*Task brief:*
Wherever the word "completeWrite" occurs in the listing, copy the whole line.

*Supplied entries:*
/-- A line enters the visitor cache; a full set replaces its least recently used way that has no request outstanding. -/
def insertV (home line own : Nat) (st : VSt) (d : Line) (poison : Bool) (s : State) : State :=
  let now := s.chain.vclock
  let s := s.modChain fun c => { c with vclock := c.vclock + 1 }
  if (s.vline own).isSome then s.modV own fun x => { x with st := st, data := d, poison := poison, used := now }
  else
    let idle := s.chain.visitor.filter fun x => visitorSet x.line == visitorSet line && !vsnoopOn s x.own
    let free := idle.filter fun x => !(s.chain.remotes.any fun r => r.own == x.own)
    let s := if idle.length < 8 then s
      else match free with
        | x :: rest => dropVLines [rest.foldl (fun (a : VLine) b => if b.used < a.used then b else a) x] s
        | [] => s
    s.modChain fun c => { c with visitor := c.visitor ++
      [{ home := home, line := line, own := own, st := st, pres := 0, anyHead := none, data := d, poison := poison, used := now }] }

/-! ### Answers of a home (07 R215, R217; 13 R358, R361) -/

/-- DATA or FWD_DATA answers an outstanding read. -/
def deliverData (x : Remote) (f : Frame) (s : State) : State :=
  let s := dropRemote x.tag s
  let refused := f.code == 0 && x.opcode != 0x03
  let s := if refused then raiseWindowLost x.window x.home s
    else if f.code = 0 then s
    else insertV x.home x.line x.own (if f.code = 2 then .any else .shared) f.payload f.poison s
  let s := match x.why with
    | .req y => (match s.req? y.id with
      | some r =>
        let r := visitorReq s r
        if refused || x.opcode == 0x03 then
          if r.kind.isRead then visitorDone r (respondRead { r with resp := .cmp } f.payload f.poison s)
          else if r.kind.isWrite then visitorStage r.id false (s.modReq r.id fun r => { r with mv := .invalid })
          else visitorDone r (respondNdr { r with resp := .cmp } s)
        else visitorStage r.id false s
      | none => s)
    | .tandem _ _ | .resync _ _ | .clear _ _ => s
  let s := match x.held with
    | some g => visitorSnoop g s
    | none => s
  closeWindows (visitorProgress x.own s)

/-- POISONED of an import clears when no entry of CAUSE 0x05 remains for it (13 R365). -/
def clearPoisoned (s : State) : State :=
  let f : Nat × Window → Nat × Window := fun x =>
    if s.dur.loss.any fun e => e.cause == 5 && x.2.covers (64 * e.page) then x else (x.1, { x.2 with poisoned := false })
  s.modChain fun c => { c with imports := c.imports.map f }

/-- A line leaves the undelivered-line table with its bit in the undelivered-write list (13 R365). -/
def clearUndelivered (own : Nat) (s : State) : State :=
  let s : State := { s with dur := clearLossLine (own / 64) (own % 64) s.dur }
  clearPoisoned (s.modChain fun c => { c with undelivered := c.undelivered.filter (· != own) })

/-- The write of a head completes: its copy in the visitor cache, presence, completion. -/
def completeWrite (x : Remote) (performed : Bool) (s : State) : State :=
  let s := dropRemote x.tag s
  match x.why with
  | .req y =>
    (match s.req? y.id with
    | some r =>
      let r := visitorReq s r
      let old := ((s.vline x.own).map (·.data)).getD 0
      let d : Line := BitVec.ofNat 512 (ofLe (mergeLine old x.data x.mask) 0 64)
      let s := if performed then s.modV x.own fun v => { v with data := d, poison := x.poison } else s
      let s := if performed && x.opcode == 0x04 && s.chain.undelivered.contains x.own then clearUndelivered x.own s else s
      let pl := hostPlan r.kind r.mv r.head (visitorEnt s x.own)
      let s := visitorPresence r pl s
      visitorDone r (respondNdr { r with resp := pl.resp } s)
    | none => s)
  | .tandem _ _ | .resync _ _ | .clear _ _ => s

/-! ### Tandem ranges (04 R127, R128; 13 R366, R368) -/

/-- The tandem setting of the range that holds a page. -/
def tandemOf (s : State) (page : Nat) : Option TandemRange :=
  match rangeAt s (4096 * page) with
  | some r => s.dur.tandem.find? (·.range == r)
  | none => none

def State.modTandem (s : State) (range : Nat) (f : TandemRange → TandemRange) : State :=
  { s with dur := { s.dur with tandem := s.dur.tandem.map fun t => if t.range = range then f t else t } }

/-- The page is marked in the resync bitmap. -/
def markPage (range page : Nat) (s : State) : State :=
  s.modTandem range fun t => { t with marked := if t.marked.contains page then t.marked else t.marked ++ [page] }

/-- The line at the buddy. -/
def buddyLine (s : State) (t : TandemRange) (line : Nat) : Nat :=
  line - (s.range t.range).baseGib * gibLines + t.homeBase * gibLines

/-- Issue a WR of the whole line as it now stands to the buddy (13 R366). -/
def sendTandem (t : TandemRange) (line cls : Nat) (why : RemoteFor) (s : State) : Nat × State :=
  openRemote {
    tag := 0, why := why, opcode := 0x04, home := t.buddy, line := buddyLine s t line, own := line, window := 0xFF
    wtag := 0, cls := cls, data := Memory.readLine s.mem line, mask := BitVec.allOnes 64, poison := linePoison s line
    since := 0, sent := none, naks := 0, retryAt := none, held := none } s

/-- A write has been accepted locally: it completes, or waits for the buddy (04 R127, R128). -/
def finishWrite (r : Req) (s : State) : State :=
  match tandemOf s (r.line / 64) with
  | some t =>
    if t.solo && !t.resyncing then finishNdr r (markPage t.range (r.line / 64) s)
    else
      let u := sendTandem t r.line r.cls (.tandem t.range r.id) s
      u.2.setSt r.id .tandem
  | none => finishNdr r s

/-- The range goes solo (04 R128): cause 0 no route, 1 no acknowledgement; its outstanding writes complete locally, and their
pages are marked. -/
def goSolo (range cause : Nat) (s : State) : State :=
  match s.dur.tandem.find? (·.range == range) with
  | some t =>
    let mine := s.chain.remotes.filter fun x => match x.why with
      | .tandem r _ | .resync r _ => r == range
      | .req _ | .clear _ _ => false
    let s := mine.foldl (fun u x =>
      let u := markPage range (x.own / 64) (dropRemote x.tag u)
      match x.why with
      | .tandem _ rid => (match u.req? rid with | some r => finishNdr r u | none => u)
      | _ => u) s
    let s := s.modTandem range fun t => { t with solo := true, resyncing := false }
    if t.solo then s else raiseAll 314 0 (le 1 range ++ le 1 cause) s
  | none => s

/-- The resync outing of a range. -/
def resyncOuting (s : State) (range : Nat) : Option Outing :=
  s.crity.outings.find? fun o => o.open_ && o.kind == 0x07 && o.subject == range

/-- The bitmap is empty and every copy acknowledged: the range leaves solo (13 R368). -/
def resyncEnd (range : Nat) (s : State) : State :=
  match s.dur.tandem.find? (·.range == range) with
  | some t =>
    let flying := s.chain.remotes.any fun x => match x.why with | .resync r _ => r == range | _ => false
    if t.solo && t.resyncing && t.marked.isEmpty && !flying then
      let o := resyncOuting s range
      let n := (o.map fun o => o.done + o.signalled).getD 0
      let s := s.modTandem range fun t => { t with solo := false, resyncing := false }
      let s := raiseAll 315 0 (le 1 range ++ le 4 n) s
      match o with
      | some o => endOuting o.id 2 0 (s.modOuting o.id fun o => { o with done := o.done + o.signalled, signalled := 0 })
      | none => s
    else s
  | none => s

/-- The buddy can be reached again: the resync outing starts or goes on (04 R128; 13 R368). -/
def startResync (range : Nat) (s : State) : State :=
  match s.dur.tandem.find? (·.range == range) with
  | some t =>
    if t.solo && !t.resyncing then
      let s := s.modTandem range fun t => { t with resyncing := true }
      let s := match resyncOuting s range with
        | some o => s.modOuting o.id fun o => { o with total := o.done + t.marked.length }
        | none => if t.marked.isEmpty then s else openOuting 0x07 0xFF range t.marked.length [] s
      resyncEnd range s
    else s
  | none => s

/-- One step of the resync outing: the mark is cleared, every line of the page is sent (13 R368). -/
def resyncPage (range : Nat) (s : State) : State :=
  match s.dur.tandem.find? (·.range == range) with
  | some t => match t.marked with
    | page :: _ =>
      let s := s.modTandem range fun t => { t with marked := t.marked.erase page }
      (List.range 64).foldl (fun u i => (sendTandem t (64 * page + i) 0 (.resync range page) u).2) s
    | [] => s
  | none => s

/-- WACK of a tandem or resync write. -/
def tandemWack (x : Remote) (s : State) : State :=
  let s := pumpLine x.home x.line (dropRemote x.tag s)
  match x.why with
  | .tandem _ rid => (match s.req? rid with | some r => finishNdr r s | none => s)
  | .resync range page =>
    if s.chain.remotes.any fun y => y.why == .resync range page then s
    else
      let s := match resyncOuting s range with | some o => signalUnits o.id 1 s | none => s
      resyncEnd range s
  | .req _ | .clear _ _ => s

/-! ### CLEAR_LOSS_ENTRY of an undelivered write (13 R365) -/

/-- The command ends: the lines whose WACK has arrived leave the list and the table. -/
def endClear (seq wsc : Nat) (s : State) : State :=
  let out := s.chain.remotes.filterMap fun x => match x.why with
    | .clear q bit => if q = seq then some bit else none
    | _ => none
  let s := s.modChain fun c => { c with remotes := c.remotes.filter fun x =>
    match x.why with | .clear q _ => q != seq | _ => true }
  match s.crity.waiting, s.dur.loss.find? (·.seq == seq) with
  | some (m, op, _, _), some e =>
    let done := (List.range 64).filter fun i => e.mask.getLsbD i && !out.contains i
    finishWaiting m op wsc (done.foldl (fun t i => clearUndelivered (64 * e.page + i) t) s)
  | some (m, op, _, _), none => finishWaiting m op wsc s
  | none, _ => s

/-- A WACK arrives (07 R215; 13 R361, R365, R368). -/
def deliverWack (x : Remote) (s : State) : State :=
  match x.why with
  | .req _ => closeWindows (visitorProgress x.own (completeWrite x true s))
  | .tandem _ _ | .resync _ _ => tandemWack x s
  | .clear seq _ =>
    let s := dropRemote x.tag s
    if s.chain.remotes.any fun y => match y.why with | .clear q _ => q == seq | _ => false then s else endClear seq 0 s

/-! ### Answers of heads to snoops of remote lines (07 R213) -/

/-- The line is one of the visitor's: in an import, or held in the visitor cache. -/
def remoteLine (s : State) (l : Nat) : Bool := (importOf s l).isSome || (s.vline l).isSome

/-- A write of the head that its sluice still holds is ordered before the answer (07 R198). -/
def flushVisitor (h l : Nat) (s : State) : State :=
  let ws := s.req.reqs.filter fun r => r.head == h && r.line == l && r.kind.isWrite && r.st == .sluice
  let s := unqueue (ws.map (·.id)) s
  ws.foldl (fun t r => visitorStage r.id false t) s

/-- A head answers a snoop of a remote line. -/
def visitorAnswer (x : SnoopOut) (rsp : BiRspKind) (s : State) : State :=
  let s : State := { s with dir := { s.dir with snoops := s.dir.snoops.erase x } }
  let s := match rsp, x.kind with
    | .i, _ | .s, .inv => dropHeadV x.head x.line s
    | .e, .inv | .e, .data => sendBiSnp x.head x.line .inv false s
    | .s, .data | .s, .cur =>
      s.modV x.line fun v => { v with anyHead := if v.anyHead = some x.head then none else v.anyHead }
    | .e, .cur => s
  closeWindows (visitorProgress x.line s)

/-- BI_RSP (07 R201): an answer to no snoop is discarded. -/
def headRsp (h l : Nat) (rsp : BiRspKind) (s : State) : State :=
  match s.dir.snoops.find? fun x => x.head == h && x.line == l with
  | some x => if remoteLine s l then visitorAnswer x rsp (flushVisitor h l s) else biRsp h l rsp s
  | none => s

/-- A head goes down or is reset: the directory's part, and its presence in the visitor cache (07 R209). -/
def dropHead (h : Nat) (s : State) : State :=
  let lines := (s.dir.snoops.filter fun x => x.head == h && remoteLine s x.line).map (·.line)
  let s := dropHeadDir h s
  let s := s.modChain fun c => { c with visitor := c.visitor.map fun x => { x with
    pres := x.pres &&& ~~~ (headBit h), anyHead := if x.anyHead = some h then none else x.anyHead } }
  lines.foldl (fun t l => visitorProgress l t) s

/-! ### Routes lost and regained (07 R220, R221; 13 R356, R363, R368) -/

/-- The visitor half of R220: the lines of a home are invalidated with BISnpInv to their heads. -/
def visitorLose (home : Nat) (s : State) : State :=
  let l := s.chain.visitor.filter (·.home == home)
  let free : Remote → Remote := fun x => if x.home = home then { x with held := none } else x
  let s := s.modChain fun c => { c with
    visitor := c.visitor.filter (·.home != home), vsnoops := c.vsnoops.filter (·.frame.src != home)
    remotes := c.remotes.map free }
  let s := l.foldl (fun t x => (headsOf x.pres).foldl (fun u h =>
    if u.dir.snoops.any fun y => y.head == h && y.line == x.own then u else sendBiSnp h x.own .inv false u) t) s
  l.foldl (fun t x => visitorProgress x.own t) s

/-- Outstanding reads to a home return poison (13 R363). -/
def failReads (home : Nat) (s : State) : State :=
  let l := s.chain.remotes.filter fun x => x.home == home && !x.isWrite
  l.foldl (fun t x =>
    let t := dropRemote x.tag t
    match x.why with
    | .req y => (match t.req? y.id with
      | some r =>
        let t := if r.kind.isRead then visitorPoison r t
          else if r.kind.isWrite then visitorStage r.id false (t.modReq r.id fun r => { r with mv := .invalid })
          else visitorDone r (respondNdr { r with resp := .cmp } t)
        visitorProgress x.own t
      | none => t)
    | _ => t) s

/-- The last route to a device is lost (07 R220; 04 R128; 13 R356, R363). -/
def loseRoute (d : Nat) (s : State) : State :=
  let s := dropDevice d (failSnoops d s)
  let s := failReads d (visitorLose d s)
  let s := (s.dur.tandem.filter (·.buddy == d)).foldl (fun t x => goSolo x.range 0 t) s
  match s.chain.wait, s.crity.waiting with
  | some w, some (m, op, _, _) =>
    if w.peer = d then finishWaiting m op 0x0508 (s.modChain fun c => { c with wait := none }) else s
  | _, _ => s

/-- A device can be reached again: writes that waited are sent, tandem ranges resynchronise. -/
def gainRoute (d : Nat) (s : State) : State :=
  let l := s.chain.remotes.filter fun x => x.home == d && x.sent.isNone
  let s := l.foldl (fun t x => sendRemote x.tag t) s
  (s.dur.tandem.filter (·.buddy == d)).foldl (fun t x => startResync x.range t) s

*Reply to the exercise:*
def completeWrite (x : Remote) (performed : Bool) (s : State) : State :=
  | .req _ => closeWindows (visitorProgress x.own (completeWrite x true s))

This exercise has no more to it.